### Work instructions
Copy the lines below exactly. Start at the first and finish with the line containing "def Job.k (j".

##### Records for this exercise

/-- Fields of a job card (R39). -/
def Job.w (j : Job) (i : Nat) : W64 := j.card.getD i 0
/-- Record size in bytes. -/
def Job.recsz (j : Job) : Nat := bits (j.w 0) 55 48 + 1
/-- Dealing factor. -/
def Job.k (j : Job) : Nat := bits (j.w 0) 35 32 + 1
/-- A kill cancels the launch. -/
def Job.kcancel (j : Job) : Bool := bit (j.w 0) 31
/-- Role triple. -/
def Job.triple (j : Job) : Bool := bit (j.w 0) 21
/-- Stream work. -/
def Job.strm (j : Job) : Bool := bit (j.w 0) 22
/-- Argument array. -/
def Job.args (j : Job) : Nat := bits (j.w 2) 56 0
/-- Minimum chunk. -/
def Job.cmin (j : Job) : Nat := bits (j.w 3) 63 48
/-- Cycle limit per task. -/
def Job.climit (j : Job) : Nat := bits (j.w 4) 47 0
/-- Placement table. -/
def Job.plctab (j : Job) : Nat := bits (j.w 8) 56 0
/-- Completion signal word. -/
def Job.csig (j : Job) : Nat := bits (j.w 10) 56 0
/-- Tile registers live across tasks. -/
def Job.livez (j : Job) (i : Nat) : Bool := bit (j.w 12) i
/-- Accumulators live across tasks. -/
def Job.liveacc (j : Job) (i : Nat) : Bool := bit (j.w 12) (8 + i)
/-- Live regions as (offset, length, discardable). -/
def Job.regions (j : Job) : List (Nat × Nat × Bool) :=
  (List.range (bits (j.w 12) 22 20)).map fun i => (bits (j.w (13 + i)) 22 0, bits (j.w (13 + i)) 47 24, bit (j.w 12) (16 + i))
/-- The launch still has records to deal. -/
def Job.dealing (j : Job) : Bool := !j.cancelled && (j.rem != 0 || j.returned != [])

/-- The key of a timeline's offset: units of one logical core may stand on two cores after a move (R50). -/
def tlKey (lcore core tl : Nat) : Nat := 8 * (512 * lcore + core) + tl

/-- The presented value of a timeline for a logical core of a job, on a core that holds it (R191). (DEDUCED, log 29.) -/
def presented (s : State) (job lcore core tl : Nat) : Nat :=
  let (o, f) := mapGet (0, 0) (s.job job).tloff (tlKey lcore core tl)
  max f (((s.core core).tlDone.toList.getD tl 0 : Nat) + o).toNat

/-- The presented number of a command's physical number. -/
def presentNum (s : State) (job lcore core tl num : Nat) : Nat :=
  let (o, _) := mapGet (0, 0) (s.job job).tloff (tlKey lcore core tl)
  ((num : Int) + o).toNat

/-- The presented value of a timeline of the running context's own core. -/
def myTl (s : State) (c tl : Nat) : Nat := presented s (s.ctx c).job (s.ctx c).lcore (coreOf c) tl

/-- Takes finished commands off the front of a queue, and the timeline with them (R213, R418). -/
def drainList : List Cmd → Nat → List Cmd × Nat
  | [], d => ([], d)
  | c :: t, d => if c.phase = .finished then drainList t c.num else (c :: t, d)

/-- The commands of queue q of a core, oldest first. A command that a sibling runs (R230) stays in place, with its runner
named, and takes no entry. -/
def Core.queue (k : Core) (q : Nat) : List Cmd := k.qs.toList.getD q []

/-- The timeline of queue q of a core follows its finished commands (R213). -/
def drainQ (k : Core) (q : Nat) : Core :=
  let (l, d) := drainList (k.queue q) (k.tlDone.toList.getD q 0)
  { k with qs := k.qs.set! q l, tlDone := k.tlDone.set! q d }

/-- Entries of a queue in use (R213). -/
def Core.used (k : Core) (q : Nat) : Nat :=
  ((k.queue q).filter fun c => c.phase != .finished && c.runner.isNone).length

/-- Replaces the command of a number in a queue. -/
def Core.putCmd (k : Core) (c : Cmd) : Core :=
  { k with qs := k.qs.set! c.q ((k.queue c.q).map fun x => if x.num = c.num then c else x) }

/-- The command with a number in a queue. -/
def Core.cmd (k : Core) (q num : Nat) : Option Cmd := (k.queue q).find? fun c => c.num == num

/-- The commands of a context that have not completed, as (queue, number). -/
def ownCmds (s : State) (c : Nat) : List (Nat × Nat) :=
  let k := s.core (coreOf c)
  ((k.qs.toList.flatMap id).filter fun x => x.ctx == c && x.phase != .finished).map fun x => (x.q, x.num)

/-- Work of a partition on a die, to whose account its energy goes (R382, R500). -/
def charge (s : State) (die fn : Nat) : State := s.updDie die fun d => { d with worked := setIns fn d.worked }

/-- Ends the high-current interval of a context (R375): the level falls once its commands have completed. -/
def endLevel (s : State) (c : Nat) : State :=
  if (s.ctx c).held = 0 then s
  else
    let l := ownCmds s c
    s.updCtx c fun x => if l = [] then { x with held := 0, release := none } else { x with release := some l }

/-- Words of a group object (R37). -/
structure Group where
  w0 : W64
  w1 : W64
  w2 : W64
  w3 : W64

##########

### Your solution
/-- Fields of a job card (R39). -/
def Job.w (j : Job) (i : Nat) : W64 := j.card.getD i 0
/-- Record size in bytes. -/
def Job.recsz (j : Job) : Nat := bits (j.w 0) 55 48 + 1
/-- Dealing factor. -/
def Job.k (j : Job) : Nat := bits (j.w 0) 35 32 + 1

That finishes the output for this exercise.